-- ==== Sys2Proof/Certificates/Slice0/Obligations.lean ====
section
/-! DEFINITION. What is claimed of the block, for the provers. Each docstring names the rule of spec/ it formalises. -/

open Sys2Proof Sys2Proof.Machine

/-- R128: a reset edge, whatever stands on `in_valid` and `in_data`, leaves every entry unseen and every output
register 0, and changes nothing else but the levels it puts on its inputs. -/
def Obligations.ResetEdgeClearsBlock : Prop :=
  ∀ (v : Bool) (w : PortWord) (s : State), ∃ t, exec (.rst v w) s = .next t ∧
    (∀ a, t.ct.read a = ⟨false, 0⟩) ∧
    (∀ a, t.diagRead a = ⟨false, 0⟩) ∧
    t.out = { ov := false, oe := false, op := false, oop := 0, oval := 0, oraw := 0, odec := 0,
              sv := false, sco2 := 0, stemp := 0 } ∧
    t.pins = ⟨true, v, w, s.pins.diagAddr⟩ ∧ t.lines = s.lines

/-- R129, its first sentence: any number of reset edges in a row, at least one, leaves the block in the state of one. -/
def Obligations.ResetEdgesInARowAreOne : Prop :=
  ∀ (xs : List (Bool × PortWord)) (s : State), xs ≠ [] →
    (runAll (xs.map fun p => Stimulus.edge (ctrlWord true p.1) p.2) s).2.block = ([], Outputs.reset) ∧
    (runAll (xs.map fun p => Stimulus.edge (ctrlWord true p.1) p.2) s).1 = []

/-- R102: an idle edge clears OV and SV and changes nothing else of the block, and no later result depends on it. -/
def Obligations.IdleEdgeClearsPulsesOnly : Prop :=
  ∀ (w : PortWord) (s : State), ∃ t, exec (.idle w) s = .next t ∧
    t.ct = s.ct ∧ t.out = { s.out with ov := false, sv := false } ∧
    t.pins = ⟨false, false, w, s.pins.diagAddr⟩ ∧ t.lines = s.lines ∧
    ∀ xs, (runAll xs t).1 = (runAll xs s).1 ∧ (runAll xs t).2.ct = (runAll xs s).2.ct

/-- R103, R135: the diagnostic read shows the entry, takes no edge and has no side effect; around a report edge it
shows the table before the report's write, and the write from the next cycle on. -/
def Obligations.DiagReadShowsEntryWithoutEdge : Prop :=
  (∀ (a : Byte) (s : State), ∃ t, exec (.diag a) s = .next t ∧
    t.diagValid = (s.ct.read a).valid ∧ t.diagValue = (s.ct.read a).value ∧
    t.ct = s.ct ∧ t.out = s.out ∧ t.pins = { s.pins with diagAddr := a } ∧ t.lines = s.lines) ∧
  (∀ s : State, s.diagValid = (s.ct.read s.pins.diagAddr).valid ∧ s.diagValue = (s.ct.read s.pins.diagAddr).value) ∧
  (∀ (i : Instr) (raw : Report) (s t : State) (a : Byte), i.report? = some raw → exec i s = .next t →
    s.diagRead a = s.ct.read a ∧
    t.diagRead a =
      match decodeReport Config.key raw with
      | .ok _ _ op v => if a = op then ⟨true, v⟩ else s.ct.read a
      | .err _ _ => s.ct.read a)

/-- R67: DECRYPT on a report gives the output of the four stages under `KEY`, for every report, with no side effect. That
DECRYPT is a line of its own, which takes no edge and leaves its operand on `in_data`, is the model's choice (log
entry 4): the spec evaluates the unit in report cycles. -/
def Obligations.DecryptRowGivesStages : Prop :=
  ∀ (data : Report) (s : State), ∃ t, exec (.decrypt data) s = .next t ∧
    FollowsStages Config.key data t.transformOut ∧
    t.ct = s.ct ∧ t.out = s.out ∧ t.pins = { s.pins with inData := pack data } ∧ t.lines = s.lines

/-- R68 to R72: the transform is the four stage formulas on integers, for every key and every report. -/
def Obligations.TransformFollowsStageFormulas : Prop :=
  (∀ key data : Report, FollowsStages key data (decrypt key data)) ∧
  (∀ data : Report, phase1 data =
    ⟨data.get 2, data.get 4, data.get 0, data.get 7, data.get 1, data.get 6, data.get 5, data.get 3⟩) ∧
  ctmp = ⟨0x84, 0x47, 0x56, 0xD6, 0x07, 0x93, 0x93, 0x56⟩

/-- CHKSUM's bit is the terminator test and the sum test, the sum taken without overflow (R78, R79); no side effect. That
CHKSUM is a line of its own, which takes no edge and leaves its operand on `in_data`, is the model's choice (log
entry 4): the spec evaluates the unit in report cycles (R80). -/
def Obligations.ChksumRowTestsTerminatorAndSum : Prop :=
  ∀ (d : Report) (s : State), ∃ t, exec (.chksum d) s = .next t ∧
    (t.rawCheck = true ↔
      d.get 4 = 0x0D ∧ ((d.get 0).toNat + (d.get 1).toNat + (d.get 2).toNat) % 256 = (d.get 3).toNat) ∧
    (d.get 0).toNat + (d.get 1).toNat + (d.get 2).toNat ≤ 765 ∧
    t.ct = s.ct ∧ t.out = s.out ∧ t.pins = { s.pins with inData := pack d } ∧ t.lines = s.lines

/-- R94: a CO2 report stores its value and emits exactly when the temperature is known. -/
def Obligations.Co2ReportStoresAndEmits : Prop :=
  ∀ (raw dec : Report) (path : DecodePath) (v : Value) (s : State),
    decodeReport Config.key raw = .ok path dec 0x50 v →
    ∃ t, exec (.rptCo2 raw) s = .next t ∧
      (∀ a, t.ct.read a = if a = 0x50 then ⟨true, v⟩ else s.ct.read a) ∧
      t.out = { ov := true, oe := false, op := path.bit, oop := 0x50, oval := v, oraw := pack raw, odec := pack dec,
                sv := (s.ct.read 0x42).valid
                sco2 := if (s.ct.read 0x42).valid then v else 0
                stemp := if (s.ct.read 0x42).valid then (s.ct.read 0x42).value else 0 } ∧
      t.pins = ⟨false, true, pack raw, s.pins.diagAddr⟩ ∧ t.lines = s.lines

/-- R95: a temperature report stores its value and emits exactly when CO2 is known. -/
def Obligations.TempReportStoresAndEmits : Prop :=
  ∀ (raw dec : Report) (path : DecodePath) (v : Value) (s : State),
    decodeReport Config.key raw = .ok path dec 0x42 v →
    ∃ t, exec (.rptTemp raw) s = .next t ∧
      (∀ a, t.ct.read a = if a = 0x42 then ⟨true, v⟩ else s.ct.read a) ∧
      t.out = { ov := true, oe := false, op := path.bit, oop := 0x42, oval := v, oraw := pack raw, odec := pack dec,
                sv := (s.ct.read 0x50).valid
                sco2 := if (s.ct.read 0x50).valid then (s.ct.read 0x50).value else 0
                stemp := if (s.ct.read 0x50).valid then v else 0 } ∧
      t.pins = ⟨false, true, pack raw, s.pins.diagAddr⟩ ∧ t.lines = s.lines

/-- R96: a report with an unknown opcode stores its value, never makes a sample possible, and emits the stored pair
where both known channels are present. -/
def Obligations.UnknownReportStoresAndEmitsStoredPair : Prop :=
  ∀ (raw dec : Report) (path : DecodePath) (op : Byte) (v : Value) (s : State), op ≠ 0x50 → op ≠ 0x42 →
    decodeReport Config.key raw = .ok path dec op v →
    ∃ t, exec (.rptUnknown raw) s = .next t ∧
      (∀ a, t.ct.read a = if a = op then ⟨true, v⟩ else s.ct.read a) ∧
      t.out = { ov := true, oe := false, op := path.bit, oop := op, oval := v, oraw := pack raw, odec := pack dec,
                sv := (s.ct.read 0x50).valid && (s.ct.read 0x42).valid
                sco2 := if (s.ct.read 0x50).valid && (s.ct.read 0x42).valid then (s.ct.read 0x50).value else 0
                stemp := if (s.ct.read 0x50).valid && (s.ct.read 0x42).valid then (s.ct.read 0x42).value else 0 } ∧
      t.pins = ⟨false, true, pack raw, s.pins.diagAddr⟩ ∧ t.lines = s.lines

/-- R113, R100: a report that fails both checks loads the error outputs and leaves the table as it was. -/
def Obligations.ChecksumErrorLoadsErrorOutputs : Prop :=
  ∀ (raw : Report) (s : State), checksumOk raw = false → checksumOk (decrypt Config.key raw) = false →
    ∃ t, exec (.rptChkerr raw) s = .next t ∧ t.ct = s.ct ∧
      t.out = { ov := true, oe := true, op := true, oop := 0, oval := 0, oraw := pack raw
                odec := pack (decrypt Config.key raw), sv := false, sco2 := 0, stemp := 0 } ∧
      t.pins = ⟨false, true, pack raw, s.pins.diagAddr⟩ ∧ t.lines = s.lines

/-- R101, R97: the report transaction, for every report and every report constructor: the error outputs, or the store,
the result and the sample of the updated table. -/
def Obligations.ReportTransactionLoadsResult : Prop :=
  ∀ (i : Instr) (raw : Report) (s : State), i.report? = some raw →
    ∃ t, exec i s = .next t ∧ t.pins = ⟨false, true, pack raw, s.pins.diagAddr⟩ ∧ t.lines = s.lines ∧
      match decodeReport Config.key raw with
      | .err raw' att =>
        t.ct = s.ct ∧
        t.out = { ov := true, oe := true, op := true, oop := 0, oval := 0, oraw := pack raw', odec := pack att,
                  sv := false, sco2 := 0, stemp := 0 }
      | .ok path dec op v =>
        (∀ a, t.ct.read a = if a = op then ⟨true, v⟩ else s.ct.read a) ∧
        t.out = { ov := true, oe := false, op := path.bit, oop := op, oval := v, oraw := pack raw, odec := pack dec,
                  sv := (t.ct.read 0x50).valid && (t.ct.read 0x42).valid
                  sco2 := if (t.ct.read 0x50).valid && (t.ct.read 0x42).valid then (t.ct.read 0x50).value else 0
                  stemp := if (t.ct.read 0x50).valid && (t.ct.read 0x42).valid then (t.ct.read 0x42).value else 0 }

/-- R112: a report raises the Checksum Error exactly when both checks fail; a reset or idle edge raises nothing. -/
def Obligations.ChecksumErrorExactlyWhenBothChecksFail : Prop :=
  ∀ (i : Instr) (s : State), ∃ t, exec i s = .next t ∧
    (∀ raw, i.report? = some raw →
      ((t.out.ov = true ∧ t.out.oe = true) ↔
        (checksumOk raw = false ∧ checksumOk (decrypt Config.key raw) = false))) ∧
    (i.isClocked = true → i.report? = none → t.out.ov = false)

/-- R59: the class of a report cycle, with the masks of the class table, and the transaction it decodes to. -/
def Obligations.ReportClassFollowsTable : Prop :=
  ∀ raw : Report,
    (decode (.edge (ctrlWord false true) (pack raw)) =
      match classify raw with
      | .chkerr => .rptChkerr raw
      | .co2 => .rptCo2 raw
      | .temp => .rptTemp raw
      | .unknown => .rptUnknown raw) ∧
    (classify raw = .chkerr ↔ checksumOk raw = false ∧ checksumOk (decrypt Config.key raw) = false) ∧
    (classify raw = .co2 ↔ ∃ path dec op v, decodeReport Config.key raw = .ok path dec op v ∧
      pack dec &&& 0xFF000000FF000000 = 0x500000000D000000 ∧ sumOf dec % 256 = (dec.get 3).toNat) ∧
    (classify raw = .temp ↔ ∃ path dec op v, decodeReport Config.key raw = .ok path dec op v ∧
      pack dec &&& 0xFF000000FF000000 = 0x420000000D000000 ∧ sumOf dec % 256 = (dec.get 3).toNat) ∧
    (classify raw = .unknown ↔ ∃ path dec op v, decodeReport Config.key raw = .ok path dec op v ∧
      pack dec &&& 0x00000000FF000000 = 0x000000000D000000 ∧ sumOf dec % 256 = (dec.get 3).toNat ∧
      dec.get 0 ≠ 0x50 ∧ dec.get 0 ≠ 0x42)

/-- R83, R85 to R88: the decoder's policy, and the fields it extracts. -/
def Obligations.DecoderTriesClearThenTransformThenError : Prop :=
  ∀ raw : Report,
    (checksumOk raw = true → decodeReport Config.key raw = .ok .clear raw (raw.get 0)
      (BitVec.ofNat 16 ((raw.get 1).toNat * 256 + (raw.get 2).toNat))) ∧
    (∀ cand, cand = decrypt Config.key raw → checksumOk raw = false → checksumOk cand = true →
      decodeReport Config.key raw = .ok .transformed cand (cand.get 0)
        (BitVec.ofNat 16 ((cand.get 1).toNat * 256 + (cand.get 2).toNat))) ∧
    (checksumOk raw = false → checksumOk (decrypt Config.key raw) = false →
      decodeReport Config.key raw = .err raw (decrypt Config.key raw))

/-- R89: where both checks hold the clear path wins; its example. -/
def Obligations.ClearPathWinsWhenBothPass : Prop :=
  (∀ raw : Report, checksumOk raw = true → checksumOk (decrypt Config.key raw) = true →
    decodeReport Config.key raw = .ok .clear raw (opcodeOf raw) (valueOf raw)) ∧
  checksumOk ⟨0xA2, 0xE2, 0x6D, 0xF1, 0x0D, 0x1B, 0x15, 0xEA⟩ = true ∧
  decrypt Config.key ⟨0xA2, 0xE2, 0x6D, 0xF1, 0x0D, 0x1B, 0x15, 0xEA⟩ =
    ⟨0x71, 0xF2, 0x16, 0x79, 0x0D, 0xB3, 0x45, 0x96⟩ ∧
  checksumOk ⟨0x71, 0xF2, 0x16, 0x79, 0x0D, 0xB3, 0x45, 0x96⟩ = true ∧
  decodeReport Config.key ⟨0xA2, 0xE2, 0x6D, 0xF1, 0x0D, 0x1B, 0x15, 0xEA⟩ =
    .ok .clear ⟨0xA2, 0xE2, 0x6D, 0xF1, 0x0D, 0x1B, 0x15, 0xEA⟩ 0xA2 0xE26D

/-- R51, R118: the order of the events of one rising edge: reset, then the report (clear, transform, error), then idle. -/
def Obligations.OneEdgeTakesResetThenReportThenIdle : Prop :=
  ∀ (ctrl : BitVec 2) (w : PortWord) (rest : List Stimulus) (s : State), s.lines = .edge ctrl w :: rest →
    ∃ t, step s = .next t ∧ t.lines = rest ∧
      if ctrl.getLsbD 1 = true then t.block = ([], Outputs.reset)
      else if ctrl.getLsbD 0 = true then
        t.out.ov = true ∧ t.out.oraw = w ∧
        if checksumOk (unpack w) = true then
          t.out.oe = false ∧ t.out.op = false ∧ t.out.odec = w ∧
          t.ct = s.ct.write (opcodeOf (unpack w)) ⟨true, valueOf (unpack w)⟩
        else if checksumOk (decrypt Config.key (unpack w)) = true then
          t.out.oe = false ∧ t.out.op = true ∧ t.out.odec = pack (decrypt Config.key (unpack w)) ∧
          t.ct = s.ct.write (opcodeOf (decrypt Config.key (unpack w))) ⟨true, valueOf (decrypt Config.key (unpack w))⟩
        else t.out = errorOutputs (unpack w) (decrypt Config.key (unpack w)) ∧ t.ct = s.ct
      else t.block = (s.ct, { s.out with ov := false, sv := false })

> _What you have to do_
Exactly as they appear, please write out the lines from the opening of the listing above down to the line containing "v w) s = .next t ∧", with both end lines included.

> _Answer for this exercise_
-- ==== Sys2Proof/Certificates/Slice0/Obligations.lean ====
section
/-! DEFINITION. What is claimed of the block, for the provers. Each docstring names the rule of spec/ it formalises. -/

open Sys2Proof Sys2Proof.Machine

/-- R128: a reset edge, whatever stands on `in_valid` and `in_data`, leaves every entry unseen and every output
register 0, and changes nothing else but the levels it puts on its inputs. -/
def Obligations.ResetEdgeClearsBlock : Prop :=
  ∀ (v : Bool) (w : PortWord) (s : State), ∃ t, exec (.rst v w) s = .next t ∧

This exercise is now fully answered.